Published December 12, 2012 at 12:35 p.m.

“Where is seat belt?” my customer, Nikolai Yegorov, inquired from the shotgun seat. He was short and stocky, with dark, deep-set eyes and a closely cropped, almost bald-head. We were idling at Fletcher Allen hospital’s main entrance.

“Sorry, it’s a little tricky,” I replied. “It’s connected to the seat, not the door post. Do you see it?”

“Aha, yes, I get it,” he said, the click affirming his success.

“What happened to your shirt?” I asked as we made our way off the hospital grounds. Beneath an unzipped, light jacket, he was wearing a buttonless hospital top with a sky-blue cloud pattern. Somewhere, I imagined, there was a study demonstrating the beneficial effect of pastel colors on the psyches of hospital patients.

“I’m not sure,” Nikolai replied. “I think it gets lost when they transfer me from Plattsburgh hospital in helicopter.”

“Wow, what was that like? I’ve never been in a helicopter.”

“I don’t much remember. I have heart attack and I think they put me on drugs. I feel better now.”

“Well, that’s good news. So I guess I’m taking you to Lake Placid? You know the address once we get there, I assume?”

“Yes, yes. We go to my house. I surprise my wife. She does not know what day I get released.”

I had plotted out the route before I picked up my customer. On Lake Placid or Saranac Lake runs, it’s a close call whether to take the Champlain Bridge or the Charlotte ferry. The ferry option entails less mileage, but there’s the waiting time and cost of the ferry. I decided to take the bridge, mostly because I enjoy the visual experience. It’s a gorgeous structure and still so new, with its slender arch balanced precisely and gracefully over the fresh water. I got goose bumps the first time I crossed it last winter, and I’m not a very goose-bumpy guy.

“So where did you grow up?” I asked, picking up the conversation once we made it onto Route 7’s steady ride south. “Russia? Or I guess it would have been the USSR?”

“I was born in Ukraine in 1944, in small town, maybe 3000 peoples. My father had farm — pigs, horses. I come here 10 years ago with my wife. I cook at big Lake Placid hotel.”

“That’s a huge change for any man to go through,” I said. “Did you speak much English when you arrived?”

“Not one word. I learn by watching TV.” Nikolai stopped and chuckled for a while before going on. “That’s how I learn the secret to good, long marriage.
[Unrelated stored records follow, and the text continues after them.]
/-! ### Descriptors -/

theorem execDescriptorFetch_stays [Blanked .tiles] [Blanked .fab] [Blanked .host] [Blanked .spi] {l_ : State} (id : Nat) (res : HostResult) (s : State) (hf_ : s.outside = l_) : Stays l_ (execDescriptorFetch id res s) := by
  subst hf_; unfold execDescriptorFetch; repeat' first | with_reducible rfl | assumption | intro _ | (simp; done) | split | (simp_all; done) | simp only [Stays_ok, outside_ite]
@[simp] theorem State.wildDesc_outside [Blanked .freeN] [Blanked .tiles] [Blanked .chans] (s : State) (c : Nat) (bad : Bool) : (State.wildDesc s c bad).outside = s.outside := by simp [State.wildDesc]
theorem starting_stays [Blanked .freeN] [Blanked .tiles] [Blanked .chans] [Blanked .host] {c : Nat} {is : Nat → Bool} {prog : Prog} {k : State → Desc → Out} (h : ∀ u d, u.outside = s.outside → Stays s.outside (k u d)) :
    Stays s.outside (starting s c is prog k) := by
  unfold starting; apply onCtx_stays; intro x; split
  · simp
  · dsimp only; split <;> first | (simp; done) | (refine h _ _ ?_; simp)
@[simp] theorem State.endOk_outside [Blanked .tiles] [Blanked .host] (s : State) (c : Nat) (d : Desc) (result : Nat) : (State.endOk s c d result).outside = s.outside := by simp [State.endOk]
theorem execNopDescriptor_stays [Blanked .freeN] [Blanked .tiles] [Blanked .chans] [Blanked .host] {l_ : State} (c : Nat) (s : State) (hf_ : s.outside = l_) : Stays l_ (execNopDescriptor c s) := by
  subst hf_; unfold execNopDescriptor; repeat' first | with_reducible rfl | assumption | apply starting_stays | apply plain_stays | intro _ | (simp; done) | split | (simp_all; done) | simp only [Stays_ok, outside_ite]
theorem execReservedOpcode_stays [Blanked .freeN] [Blanked .tiles] [Blanked .chans] [Blanked .host] {l_ : State} (c : Nat) (s : State) (hf_ : s.outside = l_) : Stays l_ (execReservedOpcode c s) := by
  subst hf_; unfold execReservedOpcode; repeat' first | with_reducible rfl | assumption | apply starting_stays | apply plain_stays | intro _ | (simp; done) | split | (simp_all; done) | simp only [Stays_ok, outside_ite]
theorem execCopy_stays [Blanked .freeN] [Blanked .tiles] [Blanked .sites] [Blanked .fab] [Blanked .chans] [Blanked .host] [Blanked .spi] {l_ : State} (c : Nat) (s : State) (hf_ : s.outside = l_) : Stays l_ (execCopy c s) := by subst hf_; unfold execCopy; apply starting_stays; intros; simp [*]
theorem execLaunch_stays [Blanked .freeN] [Blanked .tiles] [Blanked .sites] [Blanked .fab] [Blanked .chans] [Blanked .host] [Blanked .spi] {l_ : State} (c : Nat) (s : State) (hf_ : s.outside = l_) : Stays l_ (execLaunch c s) := by
  subst hf_; unfold execLaunch; refine starting_stays fun u d hu => ?_; dsimp only; (repeat' split) <;> simp [hu]
theorem execLoad_stays [Blanked .freeN] [Blanked .tiles] [Blanked .fab] [Blanked .chans] [Blanked .host] {l_ : State} (c : Nat) (s : State) (hf_ : s.outside = l_) : Stays l_ (execLoad c s) := by
  subst hf_; unfold execLoad; repeat' first | with_reducible rfl | assumption | apply starting_stays | apply plain_stays | intro _ | (simp; done) | split | (simp_all; done) | simp only [Stays_ok, outside_ite]
theorem execWait_stays [Blanked .freeN] [Blanked .tiles] [Blanked .sites] [Blanked .fab] [Blanked .chans] [Blanked .host] [Blanked .spi] {l_ : State} (c : Nat) (s : State) (hf_ : s.outside = l_) : Stays l_ (execWait c s) := by subst hf_; unfold execWait; apply starting_stays; intros; simp [*]
theorem execWaitPoll_stays [Blanked .tiles] [Blanked .sites] [Blanked .fab] [Blanked .host] [Blanked .spi] {l_ : State} (c n : Nat) (s : State) (hf_ : s.outside = l_) : Stays l_ (execWaitPoll c n s) := by subst hf_; unfold execWaitPoll; apply onCtx_stays; intros; (repeat' split) <;> simp [*]
@[simp] theorem State.sendCnt_outside [Blanked .sites] [Blanked .fab] [Blanked .host] [Blanked .spi] (s : State) (c : Nat) (d : Desc) (t : Nat) : (State.sendCnt s c d t).outside = s.outside := by simp [State.sendCnt]
theorem execSignal_stays [Blanked .freeN] [Blanked .tiles] [Blanked .sites] [Blanked .fab] [Blanked .chans] [Blanked .host] [Blanked .spi] {l_ : State} (c : Nat) (s : State) (hf_ : s.outside = l_) : Stays l_ (execSignal c s) := by
  subst hf_; unfold execSignal; repeat' first | with_reducible rfl | assumption | apply starting_stays | apply plain_stays | apply outside_foldl | intro _ | (simp; done) | split | (simp_all; done) | simp only [Stays_ok, outside_ite]
theorem execPhase_stays [Blanked .freeN] [Blanked .tiles] [Blanked .sites] [Blanked .chans] [Blanked .host] [Blanked .parts] [Blanked .cap] [Blanked .hlt] {l_ : State} (c : Nat) (s : State) (hf_ : s.outside = l_) : Stays l_ (execPhase c s) := by
  subst hf_; unfold execPhase; repeat' first | with_reducible rfl | assumption | apply starting_stays | apply plain_stays | intro _ | (simp; done) | split | (simp_all; done) | simp only [Stays_ok, outside_ite]
@[simp] theorem State.rickRelease_outside [Blanked .tiles] [Blanked .host] [Blanked .rick] (s : State) (id : Nat) (stamp : Nat) : (State.rickRelease s id stamp).outside = s.outside := by simp [State.rickRelease]
@[simp] theorem State.rickArrive_outside [Blanked .tiles] [Blanked .host] [Blanked .rick] (s : State) (panel id count : Nat) : (State.rickArrive s panel id count).outside = s.outside := by simp [State.rickArrive]
@[simp] theorem State.partArrive_outside [Blanked .tiles] [Blanked .host] (s : State) (c : Nat) (d : Desc) (id count : Nat) : (State.partArrive s c d id count).outside = s.outside := by simp [State.partArrive]
theorem execBarrier_stays [Blanked .freeN] [Blanked .tiles] [Blanked .chans] [Blanked .host] [Blanked .rick] {l_ : State} (c : Nat) (s : State) (hf_ : s.outside = l_) : Stays l_ (execBarrier c s) := by subst hf_; unfold execBarrier; apply starting_stays; intros; simp [*]
theorem execFence_stays [Blanked .freeN] [Blanked .tiles] [Blanked .chans] [Blanked .host] {l_ : State} (c : Nat) (s : State) (hf_ : s.outside = l_) : Stays l_ (execFence c s) := by subst hf_; unfold execFence; apply starting_stays; intros; simp [*]
theorem execPredict_stays [Blanked .freeN] [Blanked .tiles] [Blanked .chans] [Blanked .host] {l_ : State} (c : Nat) (s : State) (hf_ : s.outside = l_) : Stays l_ (execPredict c s) := by
  subst hf_; unfold execPredict; repeat' first | with_reducible rfl | assumption | apply starting_stays | apply plain_stays | intro _ | (simp; done) | split | (simp_all; done) | simp only [Stays_ok, outside_ite]
theorem execMark_stays [Blanked .freeN] [Blanked .tiles] [Blanked .chans] [Blanked .host] {l_ : State} (c : Nat) (s : State) (hf_ : s.outside = l_) : Stays l_ (execMark c s) := by
  subst hf_; unfold execMark; repeat' first | with_reducible rfl | assumption | apply starting_stays | apply plain_stays | intro _ | (simp; done) | split | (simp_all; done) | simp only [Stays_ok, outside_ite]
theorem execDescriptorComplete_stays [Blanked .tiles] [Blanked .host] [Blanked .hlt] {l_ : State} (c n : Nat) (s : State) (hf_ : s.outside = l_) : Stays l_ (execDescriptorComplete c n s) := by subst hf_; unfold execDescriptorComplete; apply onCtx_stays; intros; (repeat' split) <;> simp [*]
theorem execEdgeTrackerTimeout_stays [Blanked .tiles] [Blanked .sites] [Blanked .fab] [Blanked .host] [Blanked .spi] [Blanked .dbg] {l_ : State} (pe k : Nat) (s : State) (hf_ : s.outside = l_) : Stays l_ (execEdgeTrackerTimeout pe k s) := by subst hf_; unfold execEdgeTrackerTimeout; (repeat' split) <;> simp

/-! ### Contexts -/

theorem execCtxSel_stays [Blanked .host] [Blanked .spi] [Blanked .ses] {l_ : State} (port : Nat) (v : W32) (s : State) (hf_ : s.outside = l_) : Stays l_ (execCtxSel port v s) := by subst hf_; unfold execCtxSel; apply gated_stays; intros; simp [*]
@[simp] theorem State.ctxCmd_outside [Blanked .host] (s : State) (port ecode : Nat) : (State.ctxCmd s port ecode).outside = s.outside := by simp [State.ctxCmd]
theorem execConfigure_stays [Blanked .host] [Blanked .spi] [Blanked .ses] {l_ : State} (port : Nat) (s : State) (hf_ : s.outside = l_) : Stays l_ (execConfigure port s) := by subst hf_; unfold execConfigure; apply gated_stays; intros; simp [*]
@[simp] theorem State.quiet_outside [Blanked .tiles] [Blanked .sites] [Blanked .fab] [Blanked .host] [Blanked .spi] (s : State) (c : Nat) : (State.quiet s c).outside = s.outside := by simp [State.quiet]
@[simp] theorem State.copiesGo_outside [Blanked .tiles] [Blanked .sites] [Blanked .fab] [Blanked .host] [Blanked .spi] (s : State) : (State.copiesGo s).outside = s.outside := by simp [State.copiesGo]
@[simp] theorem State.forget_outside [Blanked .host] [Blanked .rick] (s : State) (c : Nat) : (State.forget s c).outside = s.outside := by simp [State.forget]
theorem execRelease_stays [Blanked .tiles] [Blanked .sites] [Blanked .fab] [Blanked .host] [Blanked .rick] [Blanked .spi] [Blanked .ses] {l_ : State} (port : Nat) (s : State) (hf_ : s.outside = l_) : Stays l_ (execRelease port s) := by subst hf_; unfold execRelease; apply gated_stays; intros; simp [*]
@[simp] theorem State.restart_outside [Blanked .tiles] [Blanked .sites] [Blanked .fab] [Blanked .host] [Blanked .rick] [Blanked .spi] (s : State) (c : Nat) : (State.restart s c).outside = s.outside := by simp [State.restart]
theorem execRestart_stays [Blanked .tiles] [Blanked .sites] [Blanked .fab] [Blanked .host] [Blanked .rick] [Blanked .spi] {l_ : State} (port ctx : Nat) (db : Bool) (s : State) (hf_ : s.outside = l_) : Stays l_ (execRestart port ctx db s) := by
  subst hf_; unfold execRestart; repeat' first | with_reducible rfl | assumption | apply doorbell_stays | intro _ | (simp; done) | split | (simp_all; done) | simp only [Stays_ok, outside_ite]
@[simp] theorem State.restartDone_outside [Blanked .host] [Blanked .spi] (s : State) (c : Nat) : (State.restartDone s c).outside = s.outside := by simp [State.restartDone]
theorem execRestartDone_stays [Blanked .host] [Blanked .spi] {l_ : State} (c : Nat) (s : State) (hf_ : s.outside = l_) : Stays l_ (execRestartDone c s) := by subst hf_; unfold execRestartDone; apply onCtx_stays; intros; simp [*]
theorem execHalt_stays [Blanked .host] [Blanked .spi] [Blanked .ses] {l_ : State} (port : Nat) (s : State) (hf_ : s.outside = l_) : Stays l_ (execHalt port s) := by subst hf_; unfold execHalt; apply gated_stays; intros; simp [*]
@[simp] theorem State.faultRecords_outside [Blanked .host] [Blanked .hlt] (s : State) (c : Nat) (n : Option W32) (e : Ending) : (State.faultRecords s c n e).outside = s.outside := by
  unfold State.faultRecords; repeat' first | with_reducible rfl | assumption | apply outside_foldl | intro _ | (simp; done) | split | (simp_all; done) | simp only [Stays_ok, outside_ite]
theorem execContextFault_stays [Blanked .tiles] [Blanked .sites] [Blanked .fab] [Blanked .host] [Blanked .spi] [Blanked .hlt] {l_ : State} (i : Nat) (s : State) (hf_ : s.outside = l_) : Stays l_ (execContextFault i s) := by subst hf_; unfold execContextFault; (repeat' split) <;> simp
theorem execStepWatchdog_stays [Blanked .host] {l_ : State} (c : Nat) (s : State) (hf_ : s.outside = l_) : Stays l_ (execStepWatchdog c s) := by subst hf_; unfold execStepWatchdog; apply onCtx_stays; intros; (repeat' split) <;> simp [*]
I watch this English TV show where the husband is saying all the time, ‘Yes, dear.’ So always I say this to my wife and we are happy.”

I laughed and said, “Maybe that and also ‘I’m sorry,’ and you got it all covered.”

Nikolai laughed, saying, “Yes, ‘I’m sorry’ — that is good, too.”

At Vergennes we swung over to 22A, en route to Crown Point and the bridge to New York. “So tell me about your wife,” I said. “Where is she from?”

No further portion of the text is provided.